Percy was already tired, and battle had yet to commence. Despite his understanding that the sea could provide strength, currently he was pushing more than he received. The currents off Naulochus answered to him. He pushed them as needed to assemble Agrippa's ships. The average sailor would never see the difference but those old and wizened could tell the seas were different this morning. Percy knew he could not produce a storm powerful enough to affect the enemy without endangering his own compatriots. He knew he could produce the storm; he did not know if he could control it.
It appeared to his eye that the Pompeiians ships included a larger number of the heavier vessels absent off Mylae. The bastard can learn at least, Percy thought as he looked down the long row of warships. No longer was the ship he stood upon the only hexareme. Nearly two dozen of the large vessels anchored the large oaken wall that now stood opposite Sextus. Nearly a mile away, Agrippa stood upon the forecastle of another hexareme.
In the distance a horn sounded. Soon the trumpet call echoed along the line. With each iteration, more ships surged forward. Percy looked to the master of the vessel upon which he stood. He nodded and the drums began to throb from under the decks as hundreds of men again bent their backs over the oars. Sweat and other fluids ran the depth of the hold as the oarsmen perspired and relieved themselves upon the benches that served as their place of duty until the end of the battle. They sat in three rows with two men per oar. Ninety oars per side gave the hexareme a rowing crew of three hundred and sixty, more than that of the larger quinqueremes. Twenty additional crewmen managed the deck while Percy led one hundred and twenty-five marinii. The extra men with the same number of oars gave the hexareme an advantage in speed.

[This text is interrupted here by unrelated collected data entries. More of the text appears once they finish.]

/-- The controller's microsecond with its readings taken. (Log entry 84.) -/
def controlTick (vin inputW loadW : Nat) (demand floor rails : List Nat) (p : PwrSt) : PwrSt :=
  let p := recap { p with vinCv := vin, inputW := inputW, loadW := loadW, railA := (List.range 6).map (rails.getD · 0) }
  let budget := loadBudget p
  let demand := (List.range 3).map (dom demand)
  let floor := (List.range 3).map (dom floor)
  let al := allotsOf p demand floor budget
  let q := { p with demand := demand, floor := floor, allot := al,
                    gateCap := decide (dom al 0 < dom demand 0) || decide (dom al 2 < dom demand 2),
                    capUnreach := decide (budget < sumN floor),
                    gateRail := p.gateRail && (List.range 5).any fun j => decide (railLimit j ≤ rails.getD j 0) }
  { q with throttleUs := if throttleOf q then (q.throttleUs + 1) % 2 ^ 48 else q.throttleUs }

/-- 16 R505, R506: the microsecond of the power controller, with its readings: the sense in 0.01 V, input and load power in W,
the domains' unthrottled demands and their floors, the rails' currents in 0.1 A. In DORMANT only the sense reads.
(Log entry 84.) -/
def execPowerControlTick (vin inputW loadW : Nat) (demand floors rails : List Nat) (s : State) :
    Host.Outcome State Fault Refusal :=
  .next (
    if !s.pin.vaux then s
    else if awake s then setPower s (controlTick vin inputW loadW demand floors rails)
    else
      let t := s.updPwr fun p => { p with vinCv := vin }
      if s.mode.ramp then t else conditions s t)

/-! Slope and pre-ramp (16 R508 to R510) -/

/-- The watts granted to the requests that stand. (Log entry 86.) -/
def grants (p : PwrSt) : Nat := sumN (p.requests.map fun r => if r.received then r.grantW else 0)

/-- 100 ns of the slope limit: the compute domain would draw `want` (0.1 W). The estimate rises by no more than SLOPE allows,
ballast falls as activity rises, and rises toward the grants while a ramp runs. (Log entry 86.) -/
def slopeTick (want : Nat) (p : PwrSt) : PwrSt :=
  let top := p.estimateDw + (phaseNow p).slope
  let act := p.estimateDw - p.ballastDw
  let act' := min want top
  let kept := min (p.ballastDw - (act' - act)) (top - act')
  let rising := p.prerampEn && p.requests.any fun r => r.received && !r.done
  let bal := if rising then max kept (min (10 * grants p) (top - act')) else kept
  { p with ballastDw := bal, estimateDw := act' + bal, gateSlope := decide (act' < want) }

/-- 16 R508: 100 ns have passed. -/
def execSlopeTick (want : Nat) (s : State) : Host.Outcome State Fault Refusal :=
  .next (if awake s then setPower s (slopeTick want) else s)

/-- The first request the controller has not received, received with its grant. (Log entry 86.) -/
def receive (grant : PreRamp → Nat) : List PreRamp → List PreRamp
  | [] => []
  | r :: rs => if r.received then r :: receive grant rs else { r with received := true, grantW := grant r } :: rs

/-- 16 R509: the oldest pre-ramp request reaches the controller, which grants what the headroom between load and budget
allows. -/
def execPrerampRequest (s : State) : Host.Outcome State Fault Refusal :=
  .next (
    match s.pwr.requests.find? fun r => !r.received with
    | none => s
    | some r =>
      let p := s.pwr
      let room := loadBudget p + p.ballastDw / 10 - p.loadW - grants p
      let g := if p.prerampEn then min r.askW room else 0
      let t := s.updPwr fun q => { q with requests := receive (fun _ => g) q.requests }
      if p.prerampEn && decide (g < r.askW) then
        postAll t 0x1007 0 (packN [(0, 4, r.unit), (4, 11, r.askW), (15, 11, g)])
      else t)

/-- 16 R509, 13 R452: ballast has reached its target: the ramp of a context's request is reported complete, and a release that
waits for it goes out. -/
def execRampComplete (n : Nat) (s : State) : Host.Outcome State Fault Refusal :=
  .next (
    let mine := fun (r : PreRamp) => r.ctx == n && r.received && !r.done
    if s.pwr.prerampEn && s.pwr.requests.any mine && decide (10 * grants s.pwr ≤ s.pwr.ballastDw) then
      let t := s.updPwr fun p => { p with requests := p.requests.map fun r => if mine r then { r with done := true } else r }
      if (getCtx t n).relWait && !rampHolds t n then ownRelease t n else t
    else s)

/-! Rails (16 R502, R503) -/

/-- 16 R503: rail `j` exceeds its limit with a 2 us average of `current` (0.1 A); `held` says that it has done so for 100 us
with its domains fully gated. -/
def execRailLimitExceeded (j current : Nat) (held : Bool) (s : State) : Host.Outcome State Fault Refusal :=
  .next (
    if 6 ≤ j || decide (current ≤ railLimit j) || (!awake s && j != 5) || !s.pin.vaux then s
    else
      let t := setPower s fun p =>
        { p with railA := p.railA.set j current, railEv := p.railEv.modify j fun k => (k + 1) % 65536,
                 gateRail := p.gateRail || j != 5 }
      let t := winEvent t 0x1006 j j 32 32 1
      if j = 5 || held || decide (railLimit j * 125 < current * 100) then fatalError t 0x0D j current else t)

/-! Temperature (16 R517 to R519) -/

/-- The hottest of the readings and its index. -/
def hottest : List (Nat × Int) → Nat × Int
  | [] => (0, 0)
  | [x] => x
  | x :: xs => let y := hottest xs; if y.2 ≤ x.2 then x else y

/-- 16 R518, R519: the sensors are read, in 1/16 degC. HOTWARN_N follows TJ_MAX, the clean time of the critical trip counts, and
THERMTRIP_N is released once its latch is clear and its 100 ms are over. -/
def execTempSample (temps : List Int) (s : State) : Host.Outcome State Fault Refusal :=
  .next (
    if !awake s then s else
    let l := (List.range 64).map fun i => (i, temps.getD i 0)
    let h := hottest l
    let hot := decide (1600 ≤ h.2) || (s.pwr.hotwarn && decide (1552 ≤ h.2))
    let t := s.updPwr fun p =>
      { p with sensors := l.filter fun x => x.2 != 0, tjMax := h.2, tjSensor := h.1, hotwarn := hot }
    let t := t.updRiv fun r =>
      { r with critCleanSince := if h.2 < 1552 then some (r.critCleanSince.getD s.tb.now) else none,
               thermtrip := r.thermtrip && (r.critLatch || decide (s.tb.now < r.thermtripUntil)) }
    let t := noteTray s t
    if hot = s.pwr.hotwarn then t else postHot t)

/-- The cap at which the load budget equals the floors' sum. -/
def floorCap (p : PwrSt) : Nat :=
  let l := sumN p.floor + 12
  if p.loadW = 0 then l else l * p.inputW / p.loadW

/-- 16 R518: a whole millisecond of DT: the thermal reduction steps down or up. -/
def execThermalCapStep (s : State) : Host.Outcome State Fault Refusal :=
  .next (
    if !awake s then s
    else setPower s fun p =>
      let cap := (phaseNow p).capW
      let step := cap * p.thermStepPct / 100
      let w :=
        if 1600 ≤ p.tjMax then min p.thermW (max (floorCap p) (p.thermW - step))
        else if p.tjMax < 1552 then min cap (p.thermW + step)
        else p.thermW
      recap { p with thermW := w, gateThermal := decide (w < cap) })

/-- 16 R519: a comparator reaches 118 degC: THERMTRIP_N low for at least 100 ms, CRITTEMP_LATCH, HALT entry.
(Log entry 87.) -/
def execCrittempTrip (s : State) : Host.Outcome State Fault Refusal :=
  .next (
    if !awake s then s else
    let t := s.updRiv fun r => { r with thermtrip := true, thermtripUntil := s.tb.now + 100000000, critCleanSince := none }
    enterHalt (setLatch t 4 false))

end Sys2Proof.Machine
end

Those benches, however, would see their efforts and their deaths should enemy vessels attempt to ram them. There was no escape from the labyrinthine underdecks. Dark water would froth and roar as it filled the cavernous hold and as Neptune claimed the ship he would gain their lives as well. As had long been and would always be, there were few wounded in a naval battle. There were those that lived above and those that sank beneath the waves for eternity. These men would row until their bodies gave out or they won. Twenty thousand slaves had been freed to man the oars. The only chance the wretches had to enjoy freedom was to survive the battles they powered.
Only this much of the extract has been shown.